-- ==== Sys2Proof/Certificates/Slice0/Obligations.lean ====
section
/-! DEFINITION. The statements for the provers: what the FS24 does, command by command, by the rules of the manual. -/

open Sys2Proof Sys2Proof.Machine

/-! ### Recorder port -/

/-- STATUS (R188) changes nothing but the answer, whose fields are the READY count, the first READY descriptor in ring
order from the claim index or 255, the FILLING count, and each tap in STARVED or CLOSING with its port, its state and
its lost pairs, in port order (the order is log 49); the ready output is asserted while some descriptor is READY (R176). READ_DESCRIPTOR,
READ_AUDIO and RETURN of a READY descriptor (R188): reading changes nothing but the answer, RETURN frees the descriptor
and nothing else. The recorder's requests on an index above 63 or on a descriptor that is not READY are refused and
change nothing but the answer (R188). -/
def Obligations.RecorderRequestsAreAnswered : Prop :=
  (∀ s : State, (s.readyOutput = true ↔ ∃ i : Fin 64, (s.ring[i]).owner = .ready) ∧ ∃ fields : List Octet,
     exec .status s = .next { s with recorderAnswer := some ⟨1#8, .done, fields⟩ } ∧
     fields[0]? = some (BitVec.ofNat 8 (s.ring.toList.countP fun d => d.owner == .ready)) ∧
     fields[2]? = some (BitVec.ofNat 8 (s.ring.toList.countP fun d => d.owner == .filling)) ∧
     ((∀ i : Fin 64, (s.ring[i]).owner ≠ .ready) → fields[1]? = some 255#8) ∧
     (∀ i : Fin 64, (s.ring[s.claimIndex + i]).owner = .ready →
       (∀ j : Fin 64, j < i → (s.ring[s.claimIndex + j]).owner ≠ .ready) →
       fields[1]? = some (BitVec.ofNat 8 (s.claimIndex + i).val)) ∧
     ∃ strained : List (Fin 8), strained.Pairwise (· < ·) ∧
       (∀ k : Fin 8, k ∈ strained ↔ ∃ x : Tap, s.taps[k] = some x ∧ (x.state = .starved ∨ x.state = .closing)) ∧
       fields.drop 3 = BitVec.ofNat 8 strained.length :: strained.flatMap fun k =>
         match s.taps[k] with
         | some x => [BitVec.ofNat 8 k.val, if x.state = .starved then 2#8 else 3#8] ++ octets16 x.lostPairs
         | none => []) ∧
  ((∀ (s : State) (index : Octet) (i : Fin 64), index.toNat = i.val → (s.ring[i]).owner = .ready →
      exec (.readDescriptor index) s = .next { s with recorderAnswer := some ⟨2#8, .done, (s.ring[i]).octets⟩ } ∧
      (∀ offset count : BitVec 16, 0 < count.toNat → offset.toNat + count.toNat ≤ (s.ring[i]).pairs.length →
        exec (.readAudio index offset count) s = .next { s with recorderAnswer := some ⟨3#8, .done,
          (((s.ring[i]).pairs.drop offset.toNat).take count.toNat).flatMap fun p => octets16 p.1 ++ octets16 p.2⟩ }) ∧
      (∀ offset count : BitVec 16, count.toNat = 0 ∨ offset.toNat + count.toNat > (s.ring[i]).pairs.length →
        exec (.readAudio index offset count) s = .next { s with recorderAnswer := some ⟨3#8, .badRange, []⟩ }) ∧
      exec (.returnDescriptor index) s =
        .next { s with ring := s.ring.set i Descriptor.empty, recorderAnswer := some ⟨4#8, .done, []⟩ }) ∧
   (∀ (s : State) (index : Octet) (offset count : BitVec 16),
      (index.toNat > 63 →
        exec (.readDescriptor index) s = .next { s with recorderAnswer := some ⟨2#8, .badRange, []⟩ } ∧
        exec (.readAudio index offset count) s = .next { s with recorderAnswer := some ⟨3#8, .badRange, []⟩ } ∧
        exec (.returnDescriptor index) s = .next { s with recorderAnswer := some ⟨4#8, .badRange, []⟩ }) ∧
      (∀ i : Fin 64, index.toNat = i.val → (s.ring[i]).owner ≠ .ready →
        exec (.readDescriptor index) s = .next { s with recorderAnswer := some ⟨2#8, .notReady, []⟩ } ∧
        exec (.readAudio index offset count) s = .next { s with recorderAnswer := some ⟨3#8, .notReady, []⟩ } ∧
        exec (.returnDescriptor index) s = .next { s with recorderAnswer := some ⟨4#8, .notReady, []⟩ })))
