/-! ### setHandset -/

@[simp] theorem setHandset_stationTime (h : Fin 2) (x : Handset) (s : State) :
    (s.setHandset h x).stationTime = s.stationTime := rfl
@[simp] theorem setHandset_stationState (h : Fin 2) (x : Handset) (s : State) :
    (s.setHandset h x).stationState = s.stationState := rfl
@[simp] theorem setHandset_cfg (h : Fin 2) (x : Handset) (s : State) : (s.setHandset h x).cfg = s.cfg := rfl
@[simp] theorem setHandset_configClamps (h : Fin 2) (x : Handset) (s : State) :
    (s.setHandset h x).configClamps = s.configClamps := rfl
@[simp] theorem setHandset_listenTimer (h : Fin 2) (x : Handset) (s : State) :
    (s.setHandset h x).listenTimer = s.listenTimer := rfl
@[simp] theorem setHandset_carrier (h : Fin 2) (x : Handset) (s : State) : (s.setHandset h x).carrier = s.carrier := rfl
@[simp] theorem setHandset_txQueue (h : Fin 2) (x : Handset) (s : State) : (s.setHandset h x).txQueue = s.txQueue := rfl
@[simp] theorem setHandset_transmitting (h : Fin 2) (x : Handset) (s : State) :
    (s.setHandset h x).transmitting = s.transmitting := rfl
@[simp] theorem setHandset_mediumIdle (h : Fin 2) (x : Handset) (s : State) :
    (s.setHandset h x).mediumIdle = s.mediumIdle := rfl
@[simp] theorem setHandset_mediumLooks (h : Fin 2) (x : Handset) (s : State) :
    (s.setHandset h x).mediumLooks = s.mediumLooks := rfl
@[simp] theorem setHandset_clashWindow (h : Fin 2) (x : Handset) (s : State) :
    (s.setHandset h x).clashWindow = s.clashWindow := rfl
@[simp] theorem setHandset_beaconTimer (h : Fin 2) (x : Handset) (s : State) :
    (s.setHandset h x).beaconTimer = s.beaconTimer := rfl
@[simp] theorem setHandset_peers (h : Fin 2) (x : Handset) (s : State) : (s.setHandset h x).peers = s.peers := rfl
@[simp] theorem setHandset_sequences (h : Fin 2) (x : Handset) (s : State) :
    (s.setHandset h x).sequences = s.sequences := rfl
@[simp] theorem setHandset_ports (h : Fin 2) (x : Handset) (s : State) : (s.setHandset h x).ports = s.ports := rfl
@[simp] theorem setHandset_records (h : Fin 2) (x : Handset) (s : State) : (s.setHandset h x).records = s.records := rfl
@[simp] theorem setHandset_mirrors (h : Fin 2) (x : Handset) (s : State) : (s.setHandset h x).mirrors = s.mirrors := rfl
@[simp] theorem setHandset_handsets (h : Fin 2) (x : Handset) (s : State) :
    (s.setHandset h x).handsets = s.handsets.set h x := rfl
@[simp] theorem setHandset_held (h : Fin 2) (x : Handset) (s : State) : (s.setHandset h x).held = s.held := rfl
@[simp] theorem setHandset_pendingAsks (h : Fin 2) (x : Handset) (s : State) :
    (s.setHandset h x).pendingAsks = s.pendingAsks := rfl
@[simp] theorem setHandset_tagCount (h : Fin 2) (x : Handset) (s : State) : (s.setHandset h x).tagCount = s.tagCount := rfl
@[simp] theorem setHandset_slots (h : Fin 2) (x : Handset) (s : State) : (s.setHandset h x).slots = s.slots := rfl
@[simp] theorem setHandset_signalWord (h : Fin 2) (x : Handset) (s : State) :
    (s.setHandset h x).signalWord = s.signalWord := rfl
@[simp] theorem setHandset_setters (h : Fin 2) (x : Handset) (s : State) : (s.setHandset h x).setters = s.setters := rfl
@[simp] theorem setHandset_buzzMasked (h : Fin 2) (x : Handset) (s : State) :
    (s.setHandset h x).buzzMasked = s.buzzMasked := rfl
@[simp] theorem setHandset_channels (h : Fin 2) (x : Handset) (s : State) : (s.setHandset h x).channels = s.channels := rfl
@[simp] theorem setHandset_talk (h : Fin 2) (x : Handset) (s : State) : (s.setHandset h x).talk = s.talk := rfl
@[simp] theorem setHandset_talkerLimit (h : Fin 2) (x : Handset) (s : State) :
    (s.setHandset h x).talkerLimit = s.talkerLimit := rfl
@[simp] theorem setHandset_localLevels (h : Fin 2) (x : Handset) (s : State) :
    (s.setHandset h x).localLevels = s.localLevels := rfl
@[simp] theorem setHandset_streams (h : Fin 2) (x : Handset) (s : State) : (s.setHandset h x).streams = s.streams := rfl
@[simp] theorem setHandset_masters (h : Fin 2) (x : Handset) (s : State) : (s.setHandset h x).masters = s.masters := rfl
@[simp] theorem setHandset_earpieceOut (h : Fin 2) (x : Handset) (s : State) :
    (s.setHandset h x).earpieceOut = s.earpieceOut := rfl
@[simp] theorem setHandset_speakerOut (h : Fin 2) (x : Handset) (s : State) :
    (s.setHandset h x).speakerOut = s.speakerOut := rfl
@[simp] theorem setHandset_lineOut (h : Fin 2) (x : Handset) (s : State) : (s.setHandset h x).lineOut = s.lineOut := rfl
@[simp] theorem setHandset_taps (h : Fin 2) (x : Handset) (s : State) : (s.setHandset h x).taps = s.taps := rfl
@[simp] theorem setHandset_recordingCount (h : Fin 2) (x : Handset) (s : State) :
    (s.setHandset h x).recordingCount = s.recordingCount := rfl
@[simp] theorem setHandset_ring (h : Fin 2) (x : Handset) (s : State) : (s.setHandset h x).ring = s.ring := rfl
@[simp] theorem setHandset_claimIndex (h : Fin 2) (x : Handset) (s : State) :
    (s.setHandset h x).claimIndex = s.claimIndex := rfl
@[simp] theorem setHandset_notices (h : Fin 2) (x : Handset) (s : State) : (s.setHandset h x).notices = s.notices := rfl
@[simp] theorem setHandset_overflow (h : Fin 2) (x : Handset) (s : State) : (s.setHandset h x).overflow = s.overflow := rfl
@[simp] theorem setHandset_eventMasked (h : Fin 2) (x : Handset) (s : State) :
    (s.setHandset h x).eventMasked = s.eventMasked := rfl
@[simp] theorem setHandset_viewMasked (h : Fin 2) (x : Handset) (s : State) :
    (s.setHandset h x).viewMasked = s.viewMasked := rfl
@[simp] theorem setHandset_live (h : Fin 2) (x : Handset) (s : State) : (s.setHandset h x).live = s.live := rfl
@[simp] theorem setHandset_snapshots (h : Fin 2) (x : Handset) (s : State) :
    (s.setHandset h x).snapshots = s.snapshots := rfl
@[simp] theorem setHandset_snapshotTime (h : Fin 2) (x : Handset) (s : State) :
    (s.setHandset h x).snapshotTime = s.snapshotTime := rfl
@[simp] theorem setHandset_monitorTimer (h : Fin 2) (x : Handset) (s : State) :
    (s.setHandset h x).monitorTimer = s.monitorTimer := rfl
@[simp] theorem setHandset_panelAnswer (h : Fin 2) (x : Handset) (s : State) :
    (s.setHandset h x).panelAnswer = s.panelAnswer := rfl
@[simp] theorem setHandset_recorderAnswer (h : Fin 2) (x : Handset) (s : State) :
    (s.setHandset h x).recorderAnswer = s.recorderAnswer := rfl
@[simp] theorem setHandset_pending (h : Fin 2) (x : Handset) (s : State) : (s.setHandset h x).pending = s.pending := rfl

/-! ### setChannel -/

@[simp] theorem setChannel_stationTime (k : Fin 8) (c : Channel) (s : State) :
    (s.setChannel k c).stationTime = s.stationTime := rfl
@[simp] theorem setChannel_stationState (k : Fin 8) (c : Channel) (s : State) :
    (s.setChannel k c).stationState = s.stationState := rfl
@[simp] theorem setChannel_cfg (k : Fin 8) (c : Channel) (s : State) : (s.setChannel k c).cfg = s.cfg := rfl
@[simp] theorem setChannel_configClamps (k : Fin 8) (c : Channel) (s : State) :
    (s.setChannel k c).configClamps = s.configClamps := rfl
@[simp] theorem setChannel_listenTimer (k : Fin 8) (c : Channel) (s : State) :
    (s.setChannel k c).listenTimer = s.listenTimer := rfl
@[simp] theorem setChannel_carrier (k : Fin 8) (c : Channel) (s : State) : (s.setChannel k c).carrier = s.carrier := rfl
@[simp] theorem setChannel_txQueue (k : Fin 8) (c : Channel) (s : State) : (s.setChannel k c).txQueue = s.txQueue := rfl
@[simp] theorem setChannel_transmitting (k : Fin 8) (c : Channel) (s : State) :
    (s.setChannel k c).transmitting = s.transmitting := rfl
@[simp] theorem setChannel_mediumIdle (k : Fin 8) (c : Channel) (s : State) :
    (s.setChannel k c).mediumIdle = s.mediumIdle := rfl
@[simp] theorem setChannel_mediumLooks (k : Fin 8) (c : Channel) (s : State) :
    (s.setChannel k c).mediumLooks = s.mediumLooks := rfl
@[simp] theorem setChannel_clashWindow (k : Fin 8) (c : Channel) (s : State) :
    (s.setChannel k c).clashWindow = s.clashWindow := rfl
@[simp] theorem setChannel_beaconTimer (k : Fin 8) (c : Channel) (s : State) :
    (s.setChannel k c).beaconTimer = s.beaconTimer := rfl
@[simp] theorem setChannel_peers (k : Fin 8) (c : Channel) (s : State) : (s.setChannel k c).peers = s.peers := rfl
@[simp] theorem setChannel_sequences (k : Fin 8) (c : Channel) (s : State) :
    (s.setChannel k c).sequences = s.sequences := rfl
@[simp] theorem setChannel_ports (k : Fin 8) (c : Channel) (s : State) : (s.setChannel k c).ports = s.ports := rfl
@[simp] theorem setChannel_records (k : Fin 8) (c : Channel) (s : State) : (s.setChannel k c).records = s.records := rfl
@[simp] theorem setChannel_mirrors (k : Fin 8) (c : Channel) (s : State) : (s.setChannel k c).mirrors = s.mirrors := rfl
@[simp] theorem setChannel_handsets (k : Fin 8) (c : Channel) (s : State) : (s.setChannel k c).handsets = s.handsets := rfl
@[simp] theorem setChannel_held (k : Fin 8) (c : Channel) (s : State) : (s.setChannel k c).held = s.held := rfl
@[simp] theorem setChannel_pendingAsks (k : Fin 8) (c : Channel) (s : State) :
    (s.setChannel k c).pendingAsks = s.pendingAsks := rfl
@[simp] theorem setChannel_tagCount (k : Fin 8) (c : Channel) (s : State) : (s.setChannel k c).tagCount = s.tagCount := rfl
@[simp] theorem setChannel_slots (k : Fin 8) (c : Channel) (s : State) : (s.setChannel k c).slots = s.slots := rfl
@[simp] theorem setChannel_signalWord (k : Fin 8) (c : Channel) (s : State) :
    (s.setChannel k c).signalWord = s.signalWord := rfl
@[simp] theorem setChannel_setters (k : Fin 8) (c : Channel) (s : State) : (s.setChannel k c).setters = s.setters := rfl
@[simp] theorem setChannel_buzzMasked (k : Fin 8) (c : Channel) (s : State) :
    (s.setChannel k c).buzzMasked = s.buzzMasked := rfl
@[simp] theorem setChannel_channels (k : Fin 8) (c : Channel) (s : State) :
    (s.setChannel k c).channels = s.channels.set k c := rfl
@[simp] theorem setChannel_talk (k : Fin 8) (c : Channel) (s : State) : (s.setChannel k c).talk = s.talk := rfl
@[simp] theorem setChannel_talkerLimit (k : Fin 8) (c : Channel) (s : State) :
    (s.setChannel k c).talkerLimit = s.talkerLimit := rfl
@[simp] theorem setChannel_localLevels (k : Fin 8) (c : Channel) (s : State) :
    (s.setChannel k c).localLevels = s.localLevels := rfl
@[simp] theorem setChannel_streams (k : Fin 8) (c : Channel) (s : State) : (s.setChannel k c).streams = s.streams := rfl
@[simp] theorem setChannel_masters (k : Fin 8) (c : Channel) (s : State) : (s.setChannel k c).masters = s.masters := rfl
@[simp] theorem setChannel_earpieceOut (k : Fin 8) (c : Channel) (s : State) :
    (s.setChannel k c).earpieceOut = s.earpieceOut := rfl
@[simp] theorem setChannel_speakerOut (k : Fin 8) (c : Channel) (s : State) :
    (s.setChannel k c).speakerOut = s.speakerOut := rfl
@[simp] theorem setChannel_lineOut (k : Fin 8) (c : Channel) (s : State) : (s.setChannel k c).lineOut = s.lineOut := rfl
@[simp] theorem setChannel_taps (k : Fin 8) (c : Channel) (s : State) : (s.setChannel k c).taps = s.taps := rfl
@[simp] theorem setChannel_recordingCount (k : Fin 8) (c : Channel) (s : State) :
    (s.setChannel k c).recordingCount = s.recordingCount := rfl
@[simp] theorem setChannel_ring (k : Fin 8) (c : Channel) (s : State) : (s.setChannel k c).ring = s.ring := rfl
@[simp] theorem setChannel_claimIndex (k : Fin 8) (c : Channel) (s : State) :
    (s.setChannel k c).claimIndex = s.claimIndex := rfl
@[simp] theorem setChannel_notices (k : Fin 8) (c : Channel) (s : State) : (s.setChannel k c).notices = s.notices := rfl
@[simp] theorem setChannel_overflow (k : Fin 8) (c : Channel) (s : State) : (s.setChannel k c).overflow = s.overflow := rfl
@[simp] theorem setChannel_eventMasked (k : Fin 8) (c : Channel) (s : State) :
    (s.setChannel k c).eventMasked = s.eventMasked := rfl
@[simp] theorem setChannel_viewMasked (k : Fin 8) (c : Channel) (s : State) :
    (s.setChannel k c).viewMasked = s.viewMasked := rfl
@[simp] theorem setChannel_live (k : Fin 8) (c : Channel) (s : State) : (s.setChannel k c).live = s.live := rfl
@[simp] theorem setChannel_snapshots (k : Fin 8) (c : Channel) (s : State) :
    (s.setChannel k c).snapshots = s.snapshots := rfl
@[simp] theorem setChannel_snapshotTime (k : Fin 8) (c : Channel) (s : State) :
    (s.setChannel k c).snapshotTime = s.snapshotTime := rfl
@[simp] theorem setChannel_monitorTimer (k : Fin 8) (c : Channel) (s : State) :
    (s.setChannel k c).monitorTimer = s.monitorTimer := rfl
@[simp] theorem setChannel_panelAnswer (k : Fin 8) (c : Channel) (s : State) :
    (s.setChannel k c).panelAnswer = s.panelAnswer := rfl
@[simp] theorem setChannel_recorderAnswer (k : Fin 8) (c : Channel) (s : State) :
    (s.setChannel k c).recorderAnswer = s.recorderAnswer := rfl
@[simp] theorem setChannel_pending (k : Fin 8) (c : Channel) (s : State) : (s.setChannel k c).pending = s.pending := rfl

> _Work to be completed_: Nothing but the exact lines from the start of the material through the line holding "READ_AUDIO and RETURN", both included, belongs in the answer.

> _Solution to this task_:
-- ==== Sys2Proof/Certificates/Slice0/Obligations.lean ====
section
/-! DEFINITION. The statements for the provers: what the FS24 does, command by command, by the rules of the manual. -/

open Sys2Proof Sys2Proof.Machine

/-! ### Recorder port -/

/-- STATUS (R188) changes nothing but the answer, whose fields are the READY count, the first READY descriptor in ring
order from the claim index or 255, the FILLING count, and each tap in STARVED or CLOSING with its port, its state and
its lost pairs, in port order (the order is log 49); the ready output is asserted while some descriptor is READY (R176). READ_DESCRIPTOR,
READ_AUDIO and RETURN of a READY descriptor (R188): reading changes nothing but the answer, RETURN frees the descriptor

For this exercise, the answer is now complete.